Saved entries
━━━━━━
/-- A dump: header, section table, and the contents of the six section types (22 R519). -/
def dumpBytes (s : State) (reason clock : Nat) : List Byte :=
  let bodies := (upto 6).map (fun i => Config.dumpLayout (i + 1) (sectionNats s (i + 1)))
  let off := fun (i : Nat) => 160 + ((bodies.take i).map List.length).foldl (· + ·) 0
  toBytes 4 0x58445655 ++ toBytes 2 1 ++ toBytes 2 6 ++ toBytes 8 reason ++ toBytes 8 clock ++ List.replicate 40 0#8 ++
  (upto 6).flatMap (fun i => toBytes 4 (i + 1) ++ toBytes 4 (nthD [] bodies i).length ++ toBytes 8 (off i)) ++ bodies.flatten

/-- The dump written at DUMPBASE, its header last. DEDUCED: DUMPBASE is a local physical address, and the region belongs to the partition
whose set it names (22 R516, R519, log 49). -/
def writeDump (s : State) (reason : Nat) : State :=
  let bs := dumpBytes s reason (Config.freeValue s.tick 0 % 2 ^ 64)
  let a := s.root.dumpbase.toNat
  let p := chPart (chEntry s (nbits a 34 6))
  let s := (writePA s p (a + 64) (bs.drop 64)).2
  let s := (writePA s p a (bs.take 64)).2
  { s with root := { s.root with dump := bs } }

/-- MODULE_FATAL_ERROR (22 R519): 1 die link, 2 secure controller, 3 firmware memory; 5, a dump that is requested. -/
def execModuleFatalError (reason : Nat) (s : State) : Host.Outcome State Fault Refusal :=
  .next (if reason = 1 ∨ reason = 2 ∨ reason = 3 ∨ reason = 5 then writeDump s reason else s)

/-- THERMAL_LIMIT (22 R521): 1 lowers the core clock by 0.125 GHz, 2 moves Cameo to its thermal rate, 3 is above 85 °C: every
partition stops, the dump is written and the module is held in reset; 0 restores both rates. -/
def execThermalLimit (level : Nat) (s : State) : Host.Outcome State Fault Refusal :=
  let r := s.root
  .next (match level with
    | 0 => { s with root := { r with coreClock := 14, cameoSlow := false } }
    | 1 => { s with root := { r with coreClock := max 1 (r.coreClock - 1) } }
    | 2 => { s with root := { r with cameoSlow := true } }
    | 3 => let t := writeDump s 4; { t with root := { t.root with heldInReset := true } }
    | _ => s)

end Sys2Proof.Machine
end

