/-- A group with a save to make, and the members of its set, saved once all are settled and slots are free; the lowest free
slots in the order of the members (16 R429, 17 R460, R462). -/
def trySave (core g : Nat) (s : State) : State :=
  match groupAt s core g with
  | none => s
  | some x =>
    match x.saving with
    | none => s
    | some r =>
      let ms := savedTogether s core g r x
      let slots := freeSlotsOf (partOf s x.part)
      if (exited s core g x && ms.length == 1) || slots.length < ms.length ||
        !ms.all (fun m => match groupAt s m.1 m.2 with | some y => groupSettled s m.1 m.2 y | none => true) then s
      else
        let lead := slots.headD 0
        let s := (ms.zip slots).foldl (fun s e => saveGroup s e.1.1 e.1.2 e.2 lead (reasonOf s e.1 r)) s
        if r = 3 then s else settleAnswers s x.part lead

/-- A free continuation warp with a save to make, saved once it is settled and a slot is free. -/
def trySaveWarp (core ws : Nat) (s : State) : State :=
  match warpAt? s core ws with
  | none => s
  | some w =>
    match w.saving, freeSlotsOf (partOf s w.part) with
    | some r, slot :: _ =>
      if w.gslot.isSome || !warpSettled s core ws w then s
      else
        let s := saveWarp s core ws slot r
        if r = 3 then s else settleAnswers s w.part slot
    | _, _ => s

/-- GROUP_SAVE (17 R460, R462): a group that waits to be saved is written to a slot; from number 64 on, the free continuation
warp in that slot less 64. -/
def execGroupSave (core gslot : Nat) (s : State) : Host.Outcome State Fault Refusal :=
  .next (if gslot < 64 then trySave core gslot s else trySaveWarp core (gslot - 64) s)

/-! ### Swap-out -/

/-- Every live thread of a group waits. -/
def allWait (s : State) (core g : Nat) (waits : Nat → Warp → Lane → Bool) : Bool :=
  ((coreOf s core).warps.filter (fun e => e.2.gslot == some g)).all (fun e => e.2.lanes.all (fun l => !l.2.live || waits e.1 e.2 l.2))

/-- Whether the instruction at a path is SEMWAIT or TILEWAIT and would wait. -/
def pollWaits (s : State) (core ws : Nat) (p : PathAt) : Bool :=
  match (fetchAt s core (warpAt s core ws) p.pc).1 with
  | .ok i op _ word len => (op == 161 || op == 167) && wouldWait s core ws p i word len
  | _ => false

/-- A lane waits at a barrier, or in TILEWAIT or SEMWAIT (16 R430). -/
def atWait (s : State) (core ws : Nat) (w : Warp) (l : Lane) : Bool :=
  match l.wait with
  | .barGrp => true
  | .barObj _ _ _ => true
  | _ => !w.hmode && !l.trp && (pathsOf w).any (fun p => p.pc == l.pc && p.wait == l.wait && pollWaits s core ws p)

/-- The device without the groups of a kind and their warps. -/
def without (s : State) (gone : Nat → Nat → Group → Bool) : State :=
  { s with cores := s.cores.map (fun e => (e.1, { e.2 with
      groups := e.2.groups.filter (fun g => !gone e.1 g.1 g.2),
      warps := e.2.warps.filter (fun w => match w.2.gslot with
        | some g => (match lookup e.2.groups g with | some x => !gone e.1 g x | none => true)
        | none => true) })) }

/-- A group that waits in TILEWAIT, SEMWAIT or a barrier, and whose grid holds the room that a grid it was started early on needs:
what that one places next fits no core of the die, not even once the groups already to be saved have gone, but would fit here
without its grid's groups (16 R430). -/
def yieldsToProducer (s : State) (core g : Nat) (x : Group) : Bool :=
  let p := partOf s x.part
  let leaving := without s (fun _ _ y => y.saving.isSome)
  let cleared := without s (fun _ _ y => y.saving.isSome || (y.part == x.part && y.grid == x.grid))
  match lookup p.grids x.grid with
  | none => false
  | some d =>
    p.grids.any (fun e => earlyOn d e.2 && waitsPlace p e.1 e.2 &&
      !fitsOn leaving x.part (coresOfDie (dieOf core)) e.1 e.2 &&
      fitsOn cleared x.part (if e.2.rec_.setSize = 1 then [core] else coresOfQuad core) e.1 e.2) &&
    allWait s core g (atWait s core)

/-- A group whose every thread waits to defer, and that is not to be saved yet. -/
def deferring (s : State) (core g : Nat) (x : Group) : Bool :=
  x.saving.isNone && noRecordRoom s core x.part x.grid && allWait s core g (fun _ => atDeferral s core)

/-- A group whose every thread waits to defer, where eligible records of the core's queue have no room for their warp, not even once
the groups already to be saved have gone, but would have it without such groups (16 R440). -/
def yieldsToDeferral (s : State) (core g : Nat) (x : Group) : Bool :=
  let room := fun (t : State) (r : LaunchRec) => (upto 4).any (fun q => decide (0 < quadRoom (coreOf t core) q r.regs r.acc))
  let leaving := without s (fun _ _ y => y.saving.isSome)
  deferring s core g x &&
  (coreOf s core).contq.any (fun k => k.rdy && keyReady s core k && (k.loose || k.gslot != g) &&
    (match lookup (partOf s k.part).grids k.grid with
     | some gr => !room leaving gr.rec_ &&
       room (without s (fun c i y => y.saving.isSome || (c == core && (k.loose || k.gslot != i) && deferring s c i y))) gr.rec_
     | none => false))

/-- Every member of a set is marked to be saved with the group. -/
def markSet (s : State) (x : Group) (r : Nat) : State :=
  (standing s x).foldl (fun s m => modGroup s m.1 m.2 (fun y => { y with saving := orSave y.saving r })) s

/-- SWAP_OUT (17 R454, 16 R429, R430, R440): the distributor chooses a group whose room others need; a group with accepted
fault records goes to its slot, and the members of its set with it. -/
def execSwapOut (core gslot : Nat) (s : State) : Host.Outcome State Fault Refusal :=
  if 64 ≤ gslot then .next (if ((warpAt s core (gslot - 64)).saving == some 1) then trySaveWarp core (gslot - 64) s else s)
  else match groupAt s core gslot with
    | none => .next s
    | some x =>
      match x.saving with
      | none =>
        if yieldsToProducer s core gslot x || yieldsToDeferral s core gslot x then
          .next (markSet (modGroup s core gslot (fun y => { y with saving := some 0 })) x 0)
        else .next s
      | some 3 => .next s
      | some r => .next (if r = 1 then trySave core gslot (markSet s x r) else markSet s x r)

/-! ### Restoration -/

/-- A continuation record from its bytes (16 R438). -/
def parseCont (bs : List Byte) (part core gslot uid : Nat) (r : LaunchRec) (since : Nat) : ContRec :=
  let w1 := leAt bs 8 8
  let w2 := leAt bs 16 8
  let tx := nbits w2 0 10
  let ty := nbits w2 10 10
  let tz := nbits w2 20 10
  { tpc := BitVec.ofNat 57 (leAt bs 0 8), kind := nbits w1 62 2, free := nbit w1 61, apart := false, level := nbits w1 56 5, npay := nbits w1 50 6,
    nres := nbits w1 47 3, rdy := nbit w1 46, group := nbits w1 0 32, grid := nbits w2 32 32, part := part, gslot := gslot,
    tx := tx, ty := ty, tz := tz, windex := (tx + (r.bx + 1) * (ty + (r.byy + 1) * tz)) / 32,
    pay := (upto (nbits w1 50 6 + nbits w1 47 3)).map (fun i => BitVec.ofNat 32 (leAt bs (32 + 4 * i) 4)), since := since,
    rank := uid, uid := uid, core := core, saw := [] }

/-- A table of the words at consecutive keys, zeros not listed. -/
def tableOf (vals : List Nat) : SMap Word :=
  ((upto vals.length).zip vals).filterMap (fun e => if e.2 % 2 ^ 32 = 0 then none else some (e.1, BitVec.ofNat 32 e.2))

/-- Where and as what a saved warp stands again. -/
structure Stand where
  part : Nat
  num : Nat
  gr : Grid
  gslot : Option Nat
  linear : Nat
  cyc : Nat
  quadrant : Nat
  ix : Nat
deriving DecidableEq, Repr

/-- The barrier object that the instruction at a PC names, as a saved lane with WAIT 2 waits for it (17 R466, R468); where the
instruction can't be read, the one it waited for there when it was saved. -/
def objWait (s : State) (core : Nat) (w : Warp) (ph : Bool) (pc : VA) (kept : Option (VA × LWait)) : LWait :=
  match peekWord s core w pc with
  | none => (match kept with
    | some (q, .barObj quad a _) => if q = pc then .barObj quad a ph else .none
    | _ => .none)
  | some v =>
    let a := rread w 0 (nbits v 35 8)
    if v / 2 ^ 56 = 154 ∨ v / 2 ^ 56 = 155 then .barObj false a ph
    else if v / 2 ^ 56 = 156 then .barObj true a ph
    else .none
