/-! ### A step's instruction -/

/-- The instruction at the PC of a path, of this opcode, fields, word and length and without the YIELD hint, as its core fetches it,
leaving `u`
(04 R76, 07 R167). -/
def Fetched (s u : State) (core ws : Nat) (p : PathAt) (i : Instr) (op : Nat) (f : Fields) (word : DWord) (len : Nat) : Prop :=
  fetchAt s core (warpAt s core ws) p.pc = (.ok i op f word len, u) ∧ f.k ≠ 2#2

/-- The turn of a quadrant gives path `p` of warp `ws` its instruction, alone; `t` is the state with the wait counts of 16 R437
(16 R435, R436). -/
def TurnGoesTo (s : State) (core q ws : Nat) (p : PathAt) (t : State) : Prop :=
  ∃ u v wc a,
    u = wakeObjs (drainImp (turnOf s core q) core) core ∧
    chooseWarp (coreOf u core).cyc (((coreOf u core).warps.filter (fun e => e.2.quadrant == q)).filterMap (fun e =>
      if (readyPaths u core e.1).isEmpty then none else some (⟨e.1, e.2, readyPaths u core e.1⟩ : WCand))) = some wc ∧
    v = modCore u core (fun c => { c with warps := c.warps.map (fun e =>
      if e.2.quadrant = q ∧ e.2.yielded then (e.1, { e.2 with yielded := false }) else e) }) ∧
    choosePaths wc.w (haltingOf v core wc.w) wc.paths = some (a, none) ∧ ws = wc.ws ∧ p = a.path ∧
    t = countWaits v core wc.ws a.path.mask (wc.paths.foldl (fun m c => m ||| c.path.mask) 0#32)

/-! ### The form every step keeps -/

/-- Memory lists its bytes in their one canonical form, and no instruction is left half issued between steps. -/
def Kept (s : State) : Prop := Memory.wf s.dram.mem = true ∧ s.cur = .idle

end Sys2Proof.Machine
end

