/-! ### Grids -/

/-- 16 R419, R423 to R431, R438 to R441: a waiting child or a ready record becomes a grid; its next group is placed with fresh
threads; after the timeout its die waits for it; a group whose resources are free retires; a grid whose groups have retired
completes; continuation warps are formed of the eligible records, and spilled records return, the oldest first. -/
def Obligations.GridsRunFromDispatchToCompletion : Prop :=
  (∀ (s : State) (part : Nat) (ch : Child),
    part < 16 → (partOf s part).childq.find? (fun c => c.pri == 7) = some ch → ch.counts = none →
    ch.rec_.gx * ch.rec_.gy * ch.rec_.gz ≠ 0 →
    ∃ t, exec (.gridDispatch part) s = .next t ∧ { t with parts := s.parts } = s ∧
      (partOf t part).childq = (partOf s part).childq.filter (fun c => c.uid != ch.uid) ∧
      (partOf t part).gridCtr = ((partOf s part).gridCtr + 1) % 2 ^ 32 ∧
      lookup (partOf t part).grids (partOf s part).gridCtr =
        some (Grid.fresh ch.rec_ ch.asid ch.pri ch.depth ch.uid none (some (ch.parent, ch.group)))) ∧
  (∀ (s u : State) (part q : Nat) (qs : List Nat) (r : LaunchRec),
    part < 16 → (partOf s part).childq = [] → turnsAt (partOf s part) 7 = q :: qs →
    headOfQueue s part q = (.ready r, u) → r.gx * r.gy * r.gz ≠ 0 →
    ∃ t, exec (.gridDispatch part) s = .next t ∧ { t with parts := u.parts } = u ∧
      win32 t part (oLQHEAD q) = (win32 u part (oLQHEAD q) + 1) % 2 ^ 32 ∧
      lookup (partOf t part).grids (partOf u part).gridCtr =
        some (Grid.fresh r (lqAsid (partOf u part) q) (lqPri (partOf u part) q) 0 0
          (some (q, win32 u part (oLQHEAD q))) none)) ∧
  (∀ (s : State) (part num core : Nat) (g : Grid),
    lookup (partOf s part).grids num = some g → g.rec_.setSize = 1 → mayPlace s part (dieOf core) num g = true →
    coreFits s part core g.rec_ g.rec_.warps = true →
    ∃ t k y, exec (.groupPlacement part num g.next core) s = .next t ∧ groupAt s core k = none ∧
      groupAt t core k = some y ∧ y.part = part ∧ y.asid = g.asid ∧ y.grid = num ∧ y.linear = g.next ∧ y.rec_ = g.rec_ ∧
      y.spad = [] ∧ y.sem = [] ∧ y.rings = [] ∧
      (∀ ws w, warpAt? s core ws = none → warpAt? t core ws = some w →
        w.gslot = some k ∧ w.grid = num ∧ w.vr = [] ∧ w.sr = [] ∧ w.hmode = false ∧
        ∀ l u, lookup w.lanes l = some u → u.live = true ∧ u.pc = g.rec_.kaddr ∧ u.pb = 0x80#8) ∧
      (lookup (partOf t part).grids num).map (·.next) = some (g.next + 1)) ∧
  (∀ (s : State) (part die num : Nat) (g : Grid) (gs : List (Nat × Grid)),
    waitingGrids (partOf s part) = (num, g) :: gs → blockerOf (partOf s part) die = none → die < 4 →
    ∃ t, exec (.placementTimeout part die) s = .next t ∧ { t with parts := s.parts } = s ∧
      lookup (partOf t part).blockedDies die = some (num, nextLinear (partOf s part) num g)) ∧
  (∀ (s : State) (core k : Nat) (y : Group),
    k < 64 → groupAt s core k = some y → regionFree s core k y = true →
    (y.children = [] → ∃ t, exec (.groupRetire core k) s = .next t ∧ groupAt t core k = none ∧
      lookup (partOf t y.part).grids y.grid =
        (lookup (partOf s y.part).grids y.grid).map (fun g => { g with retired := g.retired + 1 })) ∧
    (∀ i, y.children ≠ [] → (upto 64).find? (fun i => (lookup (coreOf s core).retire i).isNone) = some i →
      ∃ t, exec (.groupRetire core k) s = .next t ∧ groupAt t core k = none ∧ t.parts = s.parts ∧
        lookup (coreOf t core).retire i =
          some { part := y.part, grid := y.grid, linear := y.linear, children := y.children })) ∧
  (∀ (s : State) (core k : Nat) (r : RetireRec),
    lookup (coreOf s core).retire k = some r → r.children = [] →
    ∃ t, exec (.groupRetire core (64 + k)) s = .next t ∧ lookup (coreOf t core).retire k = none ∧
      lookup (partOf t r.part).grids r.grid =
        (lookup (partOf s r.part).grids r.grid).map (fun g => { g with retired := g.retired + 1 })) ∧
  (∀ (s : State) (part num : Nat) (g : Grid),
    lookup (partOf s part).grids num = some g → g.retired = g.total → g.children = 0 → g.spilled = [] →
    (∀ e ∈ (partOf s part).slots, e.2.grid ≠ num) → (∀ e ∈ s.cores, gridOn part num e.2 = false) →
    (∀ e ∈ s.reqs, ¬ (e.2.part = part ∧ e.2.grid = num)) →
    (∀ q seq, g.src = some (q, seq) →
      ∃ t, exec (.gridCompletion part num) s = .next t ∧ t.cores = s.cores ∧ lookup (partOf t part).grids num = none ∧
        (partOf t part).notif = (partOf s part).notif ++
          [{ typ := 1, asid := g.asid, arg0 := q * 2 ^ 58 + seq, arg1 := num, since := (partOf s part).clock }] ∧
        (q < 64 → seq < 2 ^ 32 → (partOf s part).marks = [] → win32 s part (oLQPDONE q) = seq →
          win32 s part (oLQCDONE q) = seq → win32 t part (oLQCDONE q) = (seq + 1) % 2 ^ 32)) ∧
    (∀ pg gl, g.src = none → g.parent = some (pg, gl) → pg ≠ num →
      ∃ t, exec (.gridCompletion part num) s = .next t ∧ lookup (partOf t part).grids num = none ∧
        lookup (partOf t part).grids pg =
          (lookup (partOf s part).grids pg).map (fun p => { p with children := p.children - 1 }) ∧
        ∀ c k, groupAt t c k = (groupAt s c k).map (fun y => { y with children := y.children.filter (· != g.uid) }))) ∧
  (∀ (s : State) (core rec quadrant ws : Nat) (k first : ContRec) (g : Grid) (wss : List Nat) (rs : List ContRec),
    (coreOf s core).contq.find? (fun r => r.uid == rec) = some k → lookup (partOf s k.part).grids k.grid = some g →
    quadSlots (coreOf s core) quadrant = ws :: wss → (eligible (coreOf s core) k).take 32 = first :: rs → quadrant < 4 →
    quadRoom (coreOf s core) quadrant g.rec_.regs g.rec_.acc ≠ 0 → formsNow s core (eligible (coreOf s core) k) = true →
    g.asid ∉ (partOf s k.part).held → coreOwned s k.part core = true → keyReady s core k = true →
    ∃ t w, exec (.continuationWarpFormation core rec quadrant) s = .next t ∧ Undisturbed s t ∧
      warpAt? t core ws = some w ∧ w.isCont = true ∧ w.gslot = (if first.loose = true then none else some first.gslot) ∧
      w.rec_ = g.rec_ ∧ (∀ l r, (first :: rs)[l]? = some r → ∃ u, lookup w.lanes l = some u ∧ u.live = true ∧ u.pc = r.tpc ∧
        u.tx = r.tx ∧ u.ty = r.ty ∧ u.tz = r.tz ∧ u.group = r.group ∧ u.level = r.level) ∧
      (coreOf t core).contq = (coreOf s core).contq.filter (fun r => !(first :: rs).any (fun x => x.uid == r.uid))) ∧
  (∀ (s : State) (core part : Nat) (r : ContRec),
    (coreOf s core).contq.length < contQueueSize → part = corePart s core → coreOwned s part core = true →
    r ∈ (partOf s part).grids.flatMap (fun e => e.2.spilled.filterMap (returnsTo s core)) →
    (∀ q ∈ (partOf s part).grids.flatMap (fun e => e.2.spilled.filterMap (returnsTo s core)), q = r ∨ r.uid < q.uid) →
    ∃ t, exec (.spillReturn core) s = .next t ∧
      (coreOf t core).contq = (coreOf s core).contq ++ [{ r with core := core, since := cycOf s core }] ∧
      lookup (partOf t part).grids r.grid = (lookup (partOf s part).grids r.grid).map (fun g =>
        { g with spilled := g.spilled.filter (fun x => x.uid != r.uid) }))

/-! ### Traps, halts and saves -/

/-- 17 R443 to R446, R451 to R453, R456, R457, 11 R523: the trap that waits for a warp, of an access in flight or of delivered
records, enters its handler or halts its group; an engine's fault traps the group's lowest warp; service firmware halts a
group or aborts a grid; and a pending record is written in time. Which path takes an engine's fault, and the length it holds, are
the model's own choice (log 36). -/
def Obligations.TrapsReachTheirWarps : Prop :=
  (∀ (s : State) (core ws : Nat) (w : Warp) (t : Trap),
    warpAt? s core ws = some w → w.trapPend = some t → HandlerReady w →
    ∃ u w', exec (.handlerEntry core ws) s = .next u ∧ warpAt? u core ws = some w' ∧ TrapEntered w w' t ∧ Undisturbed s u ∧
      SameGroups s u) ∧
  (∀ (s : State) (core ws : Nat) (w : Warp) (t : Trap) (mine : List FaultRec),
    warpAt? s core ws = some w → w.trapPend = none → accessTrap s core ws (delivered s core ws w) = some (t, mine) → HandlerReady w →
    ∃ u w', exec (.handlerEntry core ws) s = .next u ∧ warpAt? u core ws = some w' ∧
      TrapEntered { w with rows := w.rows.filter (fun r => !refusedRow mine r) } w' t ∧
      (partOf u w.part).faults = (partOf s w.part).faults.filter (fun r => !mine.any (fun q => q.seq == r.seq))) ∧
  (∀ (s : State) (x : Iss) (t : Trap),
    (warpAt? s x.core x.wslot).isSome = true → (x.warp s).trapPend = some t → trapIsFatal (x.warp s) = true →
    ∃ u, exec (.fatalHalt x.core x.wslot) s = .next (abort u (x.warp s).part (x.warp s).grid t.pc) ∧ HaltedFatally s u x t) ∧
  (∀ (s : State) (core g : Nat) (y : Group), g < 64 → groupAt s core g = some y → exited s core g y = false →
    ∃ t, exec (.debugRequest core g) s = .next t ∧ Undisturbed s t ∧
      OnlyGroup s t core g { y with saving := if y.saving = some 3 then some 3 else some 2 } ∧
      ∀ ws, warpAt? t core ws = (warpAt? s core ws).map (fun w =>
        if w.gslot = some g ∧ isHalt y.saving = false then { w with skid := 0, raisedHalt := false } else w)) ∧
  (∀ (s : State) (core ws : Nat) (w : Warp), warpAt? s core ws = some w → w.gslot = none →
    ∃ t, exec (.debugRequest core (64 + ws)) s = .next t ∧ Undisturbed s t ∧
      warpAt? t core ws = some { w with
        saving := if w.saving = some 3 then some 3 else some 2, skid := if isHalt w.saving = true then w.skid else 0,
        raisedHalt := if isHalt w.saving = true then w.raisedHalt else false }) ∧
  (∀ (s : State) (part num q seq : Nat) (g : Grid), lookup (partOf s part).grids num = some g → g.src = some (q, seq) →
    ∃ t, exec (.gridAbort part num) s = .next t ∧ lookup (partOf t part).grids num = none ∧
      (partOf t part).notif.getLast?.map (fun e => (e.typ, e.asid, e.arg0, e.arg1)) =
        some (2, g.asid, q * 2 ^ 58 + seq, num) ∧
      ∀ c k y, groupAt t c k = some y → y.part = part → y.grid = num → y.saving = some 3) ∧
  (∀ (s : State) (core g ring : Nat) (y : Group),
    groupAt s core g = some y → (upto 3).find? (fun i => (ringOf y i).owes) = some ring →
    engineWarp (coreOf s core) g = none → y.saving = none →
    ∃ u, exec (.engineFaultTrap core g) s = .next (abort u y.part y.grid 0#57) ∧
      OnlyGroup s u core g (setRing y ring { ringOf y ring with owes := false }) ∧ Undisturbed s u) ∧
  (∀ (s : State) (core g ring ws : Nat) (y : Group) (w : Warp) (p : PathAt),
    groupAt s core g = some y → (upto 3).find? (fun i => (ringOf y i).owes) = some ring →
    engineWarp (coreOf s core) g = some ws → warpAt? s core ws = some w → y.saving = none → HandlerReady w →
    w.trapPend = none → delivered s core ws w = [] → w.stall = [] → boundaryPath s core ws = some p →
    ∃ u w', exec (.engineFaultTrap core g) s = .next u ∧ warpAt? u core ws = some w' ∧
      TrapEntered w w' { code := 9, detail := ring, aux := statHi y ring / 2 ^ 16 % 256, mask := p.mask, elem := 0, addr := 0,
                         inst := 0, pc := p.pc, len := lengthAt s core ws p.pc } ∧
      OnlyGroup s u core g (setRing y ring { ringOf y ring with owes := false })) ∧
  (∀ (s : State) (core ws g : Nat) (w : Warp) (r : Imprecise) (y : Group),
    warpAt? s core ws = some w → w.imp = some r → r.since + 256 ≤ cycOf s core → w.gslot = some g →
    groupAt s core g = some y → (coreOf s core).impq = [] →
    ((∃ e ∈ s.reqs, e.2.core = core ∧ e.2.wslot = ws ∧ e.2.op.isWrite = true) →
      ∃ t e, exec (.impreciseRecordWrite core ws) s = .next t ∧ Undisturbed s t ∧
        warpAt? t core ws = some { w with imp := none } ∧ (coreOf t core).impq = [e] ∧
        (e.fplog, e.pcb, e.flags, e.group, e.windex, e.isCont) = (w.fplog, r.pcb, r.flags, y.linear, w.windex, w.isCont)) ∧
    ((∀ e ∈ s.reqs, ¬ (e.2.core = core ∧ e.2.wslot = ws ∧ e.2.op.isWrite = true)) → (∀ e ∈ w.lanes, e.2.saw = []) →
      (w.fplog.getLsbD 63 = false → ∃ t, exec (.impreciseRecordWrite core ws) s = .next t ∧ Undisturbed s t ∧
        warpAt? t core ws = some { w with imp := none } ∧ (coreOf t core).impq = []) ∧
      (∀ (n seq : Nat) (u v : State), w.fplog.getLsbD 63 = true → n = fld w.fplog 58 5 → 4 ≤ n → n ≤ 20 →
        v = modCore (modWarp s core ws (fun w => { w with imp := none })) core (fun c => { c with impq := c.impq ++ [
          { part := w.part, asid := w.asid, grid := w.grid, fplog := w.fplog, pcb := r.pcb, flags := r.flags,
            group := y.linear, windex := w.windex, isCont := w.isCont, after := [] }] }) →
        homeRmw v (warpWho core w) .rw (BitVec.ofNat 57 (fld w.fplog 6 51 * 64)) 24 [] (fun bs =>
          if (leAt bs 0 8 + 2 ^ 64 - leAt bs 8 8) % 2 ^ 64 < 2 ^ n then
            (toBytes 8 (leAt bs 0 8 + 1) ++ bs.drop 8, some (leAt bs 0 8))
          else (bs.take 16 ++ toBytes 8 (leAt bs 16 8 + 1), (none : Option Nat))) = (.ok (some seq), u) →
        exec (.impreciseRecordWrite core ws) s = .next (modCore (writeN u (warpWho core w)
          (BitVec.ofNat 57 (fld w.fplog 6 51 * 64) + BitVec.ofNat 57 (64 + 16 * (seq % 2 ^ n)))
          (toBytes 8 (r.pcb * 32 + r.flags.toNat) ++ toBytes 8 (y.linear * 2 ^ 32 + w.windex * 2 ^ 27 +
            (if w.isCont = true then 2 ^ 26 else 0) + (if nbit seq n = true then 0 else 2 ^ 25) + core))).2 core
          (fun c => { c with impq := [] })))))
━━━━━━
Lines from the top of the entries above to the line that contains "the lowest free" should be set down exactly, please, with both ends kept and nothing added.

/-- A dump: header, section table, and the contents of the six section types (22 R519). -/
def dumpBytes (s : State) (reason clock : Nat) : List Byte :=
  let bodies := (upto 6).map (fun i => Config.dumpLayout (i + 1) (sectionNats s (i + 1)))
  let off := fun (i : Nat) => 160 + ((bodies.take i).map List.length).foldl (· + ·) 0
  toBytes 4 0x58445655 ++ toBytes 2 1 ++ toBytes 2 6 ++ toBytes 8 reason ++ toBytes 8 clock ++ List.replicate 40 0#8 ++
  (upto 6).flatMap (fun i => toBytes 4 (i + 1) ++ toBytes 4 (nthD [] bodies i).length ++ toBytes 8 (off i)) ++ bodies.flatten

/-- The dump written at DUMPBASE, its header last. DEDUCED: DUMPBASE is a local physical address, and the region belongs to the partition
whose set it names (22 R516, R519, log 49). -/
def writeDump (s : State) (reason : Nat) : State :=
  let bs := dumpBytes s reason (Config.freeValue s.tick 0 % 2 ^ 64)
  let a := s.root.dumpbase.toNat
  let p := chPart (chEntry s (nbits a 34 6))
  let s := (writePA s p (a + 64) (bs.drop 64)).2
  let s := (writePA s p a (bs.take 64)).2
  { s with root := { s.root with dump := bs } }

/-- MODULE_FATAL_ERROR (22 R519): 1 die link, 2 secure controller, 3 firmware memory; 5, a dump that is requested. -/
def execModuleFatalError (reason : Nat) (s : State) : Host.Outcome State Fault Refusal :=
  .next (if reason = 1 ∨ reason = 2 ∨ reason = 3 ∨ reason = 5 then writeDump s reason else s)

/-- THERMAL_LIMIT (22 R521): 1 lowers the core clock by 0.125 GHz, 2 moves Cameo to its thermal rate, 3 is above 85 °C: every
partition stops, the dump is written and the module is held in reset; 0 restores both rates. -/
def execThermalLimit (level : Nat) (s : State) : Host.Outcome State Fault Refusal :=
  let r := s.root
  .next (match level with
    | 0 => { s with root := { r with coreClock := 14, cameoSlow := false } }
    | 1 => { s with root := { r with coreClock := max 1 (r.coreClock - 1) } }
    | 2 => { s with root := { r with cameoSlow := true } }
    | 3 => let t := writeDump s 4; { t with root := { t.root with heldInReset := true } }
    | _ => s)

end Sys2Proof.Machine
end

/-- A group with a save to make, and the members of its set, saved once all are settled and slots are free; the lowest free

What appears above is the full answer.